ACTIVITY — Return exactly those lines of the material below that fall between the line holding "namespace Sys2Proof" and the line holding "0xFFFF stands for", inclusive.

━━━━━━━━━━━━━━━━━━━━

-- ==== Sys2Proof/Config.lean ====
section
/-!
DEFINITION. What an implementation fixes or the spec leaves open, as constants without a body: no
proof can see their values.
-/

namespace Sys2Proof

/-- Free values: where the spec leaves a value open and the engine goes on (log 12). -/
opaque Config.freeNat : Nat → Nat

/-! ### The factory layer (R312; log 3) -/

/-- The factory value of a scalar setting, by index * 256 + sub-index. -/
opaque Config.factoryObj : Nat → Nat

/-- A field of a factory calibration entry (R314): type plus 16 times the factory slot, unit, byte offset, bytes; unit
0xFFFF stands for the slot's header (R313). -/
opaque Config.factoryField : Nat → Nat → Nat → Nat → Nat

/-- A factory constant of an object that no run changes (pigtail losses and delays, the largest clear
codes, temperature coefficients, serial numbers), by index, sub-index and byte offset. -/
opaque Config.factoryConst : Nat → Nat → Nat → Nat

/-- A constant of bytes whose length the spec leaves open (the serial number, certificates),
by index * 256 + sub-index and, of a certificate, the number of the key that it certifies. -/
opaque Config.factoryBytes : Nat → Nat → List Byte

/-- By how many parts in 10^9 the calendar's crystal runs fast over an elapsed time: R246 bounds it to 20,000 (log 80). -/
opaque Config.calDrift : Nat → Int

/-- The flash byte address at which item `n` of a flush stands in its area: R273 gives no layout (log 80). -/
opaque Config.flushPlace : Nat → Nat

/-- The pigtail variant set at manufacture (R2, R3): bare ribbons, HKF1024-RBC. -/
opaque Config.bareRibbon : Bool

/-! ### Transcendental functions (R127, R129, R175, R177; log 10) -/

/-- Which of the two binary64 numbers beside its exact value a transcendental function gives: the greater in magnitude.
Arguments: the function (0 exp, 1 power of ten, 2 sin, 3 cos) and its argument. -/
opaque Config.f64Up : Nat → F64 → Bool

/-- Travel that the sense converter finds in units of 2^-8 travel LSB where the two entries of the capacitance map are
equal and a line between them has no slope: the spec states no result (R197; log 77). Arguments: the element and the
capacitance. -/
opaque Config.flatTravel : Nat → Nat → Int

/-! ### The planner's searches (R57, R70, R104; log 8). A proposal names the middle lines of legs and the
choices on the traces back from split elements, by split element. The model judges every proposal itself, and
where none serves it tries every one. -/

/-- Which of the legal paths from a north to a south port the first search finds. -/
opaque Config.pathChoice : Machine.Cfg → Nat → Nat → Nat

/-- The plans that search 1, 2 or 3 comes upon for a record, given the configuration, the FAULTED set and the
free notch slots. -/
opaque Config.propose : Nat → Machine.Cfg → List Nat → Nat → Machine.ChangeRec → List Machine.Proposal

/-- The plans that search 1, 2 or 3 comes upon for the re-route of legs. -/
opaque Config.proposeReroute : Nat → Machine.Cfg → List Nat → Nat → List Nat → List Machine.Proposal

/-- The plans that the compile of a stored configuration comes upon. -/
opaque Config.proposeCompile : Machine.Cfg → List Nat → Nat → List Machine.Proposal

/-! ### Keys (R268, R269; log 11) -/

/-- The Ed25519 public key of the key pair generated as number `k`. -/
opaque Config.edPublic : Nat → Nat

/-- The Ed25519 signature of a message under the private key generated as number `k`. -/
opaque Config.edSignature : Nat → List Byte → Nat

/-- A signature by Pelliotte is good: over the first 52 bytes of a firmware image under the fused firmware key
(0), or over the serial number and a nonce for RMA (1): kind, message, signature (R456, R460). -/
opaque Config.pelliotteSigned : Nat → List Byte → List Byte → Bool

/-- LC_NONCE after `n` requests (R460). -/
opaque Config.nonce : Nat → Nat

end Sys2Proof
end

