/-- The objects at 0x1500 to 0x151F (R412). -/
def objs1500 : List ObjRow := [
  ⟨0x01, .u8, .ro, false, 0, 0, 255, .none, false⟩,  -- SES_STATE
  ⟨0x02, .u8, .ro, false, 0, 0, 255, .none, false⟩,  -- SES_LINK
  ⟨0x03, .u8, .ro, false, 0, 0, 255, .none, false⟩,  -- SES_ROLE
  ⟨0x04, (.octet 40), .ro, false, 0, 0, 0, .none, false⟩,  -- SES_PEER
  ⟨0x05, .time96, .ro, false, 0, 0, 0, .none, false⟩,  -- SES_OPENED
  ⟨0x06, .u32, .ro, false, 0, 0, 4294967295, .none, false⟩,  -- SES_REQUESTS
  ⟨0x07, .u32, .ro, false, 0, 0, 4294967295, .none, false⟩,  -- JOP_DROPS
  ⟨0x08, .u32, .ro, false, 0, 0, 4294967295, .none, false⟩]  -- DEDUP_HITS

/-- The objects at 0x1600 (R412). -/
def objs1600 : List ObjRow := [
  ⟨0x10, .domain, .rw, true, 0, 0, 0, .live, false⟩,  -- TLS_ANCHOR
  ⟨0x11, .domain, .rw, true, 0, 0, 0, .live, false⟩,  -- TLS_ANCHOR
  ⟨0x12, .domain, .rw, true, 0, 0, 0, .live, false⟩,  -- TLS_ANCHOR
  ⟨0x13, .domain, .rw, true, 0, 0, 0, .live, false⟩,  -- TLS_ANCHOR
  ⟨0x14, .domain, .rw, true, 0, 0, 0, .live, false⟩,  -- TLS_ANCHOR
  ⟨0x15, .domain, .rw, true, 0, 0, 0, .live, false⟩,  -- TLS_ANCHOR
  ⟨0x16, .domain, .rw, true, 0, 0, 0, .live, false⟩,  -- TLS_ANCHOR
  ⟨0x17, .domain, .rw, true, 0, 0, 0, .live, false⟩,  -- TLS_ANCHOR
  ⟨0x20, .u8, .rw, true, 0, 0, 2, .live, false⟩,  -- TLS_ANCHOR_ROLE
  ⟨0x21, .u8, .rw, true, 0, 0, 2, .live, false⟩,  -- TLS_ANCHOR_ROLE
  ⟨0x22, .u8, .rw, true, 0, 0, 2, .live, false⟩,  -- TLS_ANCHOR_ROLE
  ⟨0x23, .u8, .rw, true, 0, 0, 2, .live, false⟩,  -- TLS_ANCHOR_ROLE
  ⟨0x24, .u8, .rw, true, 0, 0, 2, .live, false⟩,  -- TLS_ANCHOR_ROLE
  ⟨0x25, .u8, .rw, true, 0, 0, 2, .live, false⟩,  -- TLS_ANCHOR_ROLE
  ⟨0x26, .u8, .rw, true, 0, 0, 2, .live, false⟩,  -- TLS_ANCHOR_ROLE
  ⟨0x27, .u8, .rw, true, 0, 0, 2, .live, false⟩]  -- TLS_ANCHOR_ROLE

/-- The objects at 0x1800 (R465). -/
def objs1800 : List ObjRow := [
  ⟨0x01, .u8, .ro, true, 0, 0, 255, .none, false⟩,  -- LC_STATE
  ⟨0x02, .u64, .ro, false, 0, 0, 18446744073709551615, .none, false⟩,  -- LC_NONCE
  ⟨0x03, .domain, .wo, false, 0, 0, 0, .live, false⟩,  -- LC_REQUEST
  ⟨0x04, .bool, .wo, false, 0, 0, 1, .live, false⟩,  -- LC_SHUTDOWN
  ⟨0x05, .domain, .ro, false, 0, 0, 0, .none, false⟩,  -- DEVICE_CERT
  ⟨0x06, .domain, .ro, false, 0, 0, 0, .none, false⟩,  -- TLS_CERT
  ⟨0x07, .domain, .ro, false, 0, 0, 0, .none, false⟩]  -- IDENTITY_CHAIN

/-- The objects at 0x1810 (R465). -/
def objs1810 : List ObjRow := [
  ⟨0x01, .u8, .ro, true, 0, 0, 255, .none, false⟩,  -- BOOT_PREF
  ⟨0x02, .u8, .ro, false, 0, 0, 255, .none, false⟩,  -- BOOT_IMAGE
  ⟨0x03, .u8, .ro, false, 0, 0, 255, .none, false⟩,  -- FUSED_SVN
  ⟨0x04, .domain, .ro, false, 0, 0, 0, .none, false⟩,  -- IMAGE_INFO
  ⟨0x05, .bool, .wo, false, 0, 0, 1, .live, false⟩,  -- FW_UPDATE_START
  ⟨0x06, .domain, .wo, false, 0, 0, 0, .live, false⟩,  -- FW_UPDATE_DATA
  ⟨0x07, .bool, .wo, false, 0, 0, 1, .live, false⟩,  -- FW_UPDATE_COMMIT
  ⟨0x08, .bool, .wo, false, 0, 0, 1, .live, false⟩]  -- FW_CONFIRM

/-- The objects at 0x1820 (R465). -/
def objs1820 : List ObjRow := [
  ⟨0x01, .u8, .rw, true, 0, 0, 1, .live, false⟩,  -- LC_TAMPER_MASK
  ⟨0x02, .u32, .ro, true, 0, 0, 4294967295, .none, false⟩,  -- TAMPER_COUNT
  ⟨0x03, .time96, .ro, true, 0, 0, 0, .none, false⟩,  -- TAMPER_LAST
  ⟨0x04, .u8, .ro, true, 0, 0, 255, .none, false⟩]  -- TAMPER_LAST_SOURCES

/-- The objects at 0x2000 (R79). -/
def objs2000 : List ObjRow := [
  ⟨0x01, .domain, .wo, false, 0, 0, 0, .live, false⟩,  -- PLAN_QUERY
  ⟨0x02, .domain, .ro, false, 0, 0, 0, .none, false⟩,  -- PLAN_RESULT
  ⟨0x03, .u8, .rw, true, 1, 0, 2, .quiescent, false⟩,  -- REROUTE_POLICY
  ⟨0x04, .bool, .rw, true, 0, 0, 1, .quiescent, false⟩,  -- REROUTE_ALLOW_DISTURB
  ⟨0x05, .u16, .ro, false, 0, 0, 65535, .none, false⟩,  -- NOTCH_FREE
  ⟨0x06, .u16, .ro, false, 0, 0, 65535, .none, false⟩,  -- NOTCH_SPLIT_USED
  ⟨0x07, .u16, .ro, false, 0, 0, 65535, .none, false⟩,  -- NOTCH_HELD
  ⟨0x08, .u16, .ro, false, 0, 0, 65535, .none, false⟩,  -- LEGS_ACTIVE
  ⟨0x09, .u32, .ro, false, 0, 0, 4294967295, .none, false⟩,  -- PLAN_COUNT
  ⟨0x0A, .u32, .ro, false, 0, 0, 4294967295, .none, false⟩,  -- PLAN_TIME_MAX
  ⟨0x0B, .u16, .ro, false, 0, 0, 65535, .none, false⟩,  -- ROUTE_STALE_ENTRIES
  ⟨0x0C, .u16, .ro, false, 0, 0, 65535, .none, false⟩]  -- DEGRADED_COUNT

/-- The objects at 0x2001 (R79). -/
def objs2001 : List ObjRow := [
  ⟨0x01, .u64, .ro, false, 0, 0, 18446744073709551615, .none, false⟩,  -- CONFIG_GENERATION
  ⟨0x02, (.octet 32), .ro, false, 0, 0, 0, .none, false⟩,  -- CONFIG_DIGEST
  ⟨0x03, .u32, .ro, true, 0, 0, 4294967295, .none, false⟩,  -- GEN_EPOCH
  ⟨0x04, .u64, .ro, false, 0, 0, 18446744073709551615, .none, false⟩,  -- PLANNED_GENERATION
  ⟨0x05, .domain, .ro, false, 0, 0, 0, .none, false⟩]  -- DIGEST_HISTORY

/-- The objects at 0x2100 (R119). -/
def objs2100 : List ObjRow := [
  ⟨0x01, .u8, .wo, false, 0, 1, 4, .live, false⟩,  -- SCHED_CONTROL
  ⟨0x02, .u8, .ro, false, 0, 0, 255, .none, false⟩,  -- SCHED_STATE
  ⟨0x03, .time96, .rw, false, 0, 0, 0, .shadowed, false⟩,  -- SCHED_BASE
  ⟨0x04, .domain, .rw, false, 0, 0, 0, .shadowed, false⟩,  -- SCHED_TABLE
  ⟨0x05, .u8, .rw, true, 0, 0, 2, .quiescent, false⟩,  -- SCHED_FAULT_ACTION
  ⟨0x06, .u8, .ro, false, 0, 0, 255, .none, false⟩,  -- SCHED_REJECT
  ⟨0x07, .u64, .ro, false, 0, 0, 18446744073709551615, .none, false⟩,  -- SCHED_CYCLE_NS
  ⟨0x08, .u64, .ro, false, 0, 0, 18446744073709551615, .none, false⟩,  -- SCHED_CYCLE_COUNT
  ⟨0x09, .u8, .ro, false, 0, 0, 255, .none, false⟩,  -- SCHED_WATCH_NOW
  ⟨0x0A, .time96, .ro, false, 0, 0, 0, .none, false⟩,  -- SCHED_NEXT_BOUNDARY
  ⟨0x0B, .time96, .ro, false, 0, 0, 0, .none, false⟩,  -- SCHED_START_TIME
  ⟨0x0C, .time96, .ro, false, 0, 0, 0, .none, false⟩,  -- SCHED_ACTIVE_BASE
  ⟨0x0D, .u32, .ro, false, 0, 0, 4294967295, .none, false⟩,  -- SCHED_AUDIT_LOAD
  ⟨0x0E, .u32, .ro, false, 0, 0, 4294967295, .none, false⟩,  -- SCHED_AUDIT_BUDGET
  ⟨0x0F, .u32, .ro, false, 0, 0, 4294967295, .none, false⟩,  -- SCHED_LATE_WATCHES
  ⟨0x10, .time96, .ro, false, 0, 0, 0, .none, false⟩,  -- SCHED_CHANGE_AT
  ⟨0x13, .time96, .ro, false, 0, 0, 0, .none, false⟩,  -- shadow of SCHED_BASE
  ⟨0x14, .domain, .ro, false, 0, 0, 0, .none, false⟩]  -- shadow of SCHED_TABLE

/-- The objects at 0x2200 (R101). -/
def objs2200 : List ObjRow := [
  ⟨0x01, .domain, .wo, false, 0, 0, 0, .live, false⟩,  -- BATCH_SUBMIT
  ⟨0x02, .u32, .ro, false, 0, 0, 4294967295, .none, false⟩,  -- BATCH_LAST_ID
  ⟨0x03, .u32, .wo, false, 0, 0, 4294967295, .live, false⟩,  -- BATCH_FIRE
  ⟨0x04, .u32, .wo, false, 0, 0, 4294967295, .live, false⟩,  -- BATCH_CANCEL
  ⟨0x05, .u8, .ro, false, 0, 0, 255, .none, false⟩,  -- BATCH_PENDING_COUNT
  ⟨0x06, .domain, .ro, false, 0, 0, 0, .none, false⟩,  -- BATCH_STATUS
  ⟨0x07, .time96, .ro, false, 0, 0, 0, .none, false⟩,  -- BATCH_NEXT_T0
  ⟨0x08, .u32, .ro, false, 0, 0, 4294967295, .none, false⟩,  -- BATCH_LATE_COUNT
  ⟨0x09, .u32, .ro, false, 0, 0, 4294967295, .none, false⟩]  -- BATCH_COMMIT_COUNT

━━━━━━━━━━━━━━━━━━━━

ANSWER SPACE —
namespace Sys2Proof

/-- Free values: where the spec leaves a value open and the engine goes on (log 12). -/
opaque Config.freeNat : Nat → Nat

/-! ### The factory layer (R312; log 3) -/

/-- The factory value of a scalar setting, by index * 256 + sub-index. -/
opaque Config.factoryObj : Nat → Nat

/-- A field of a factory calibration entry (R314): type plus 16 times the factory slot, unit, byte offset, bytes; unit
0xFFFF stands for the slot's header (R313). -/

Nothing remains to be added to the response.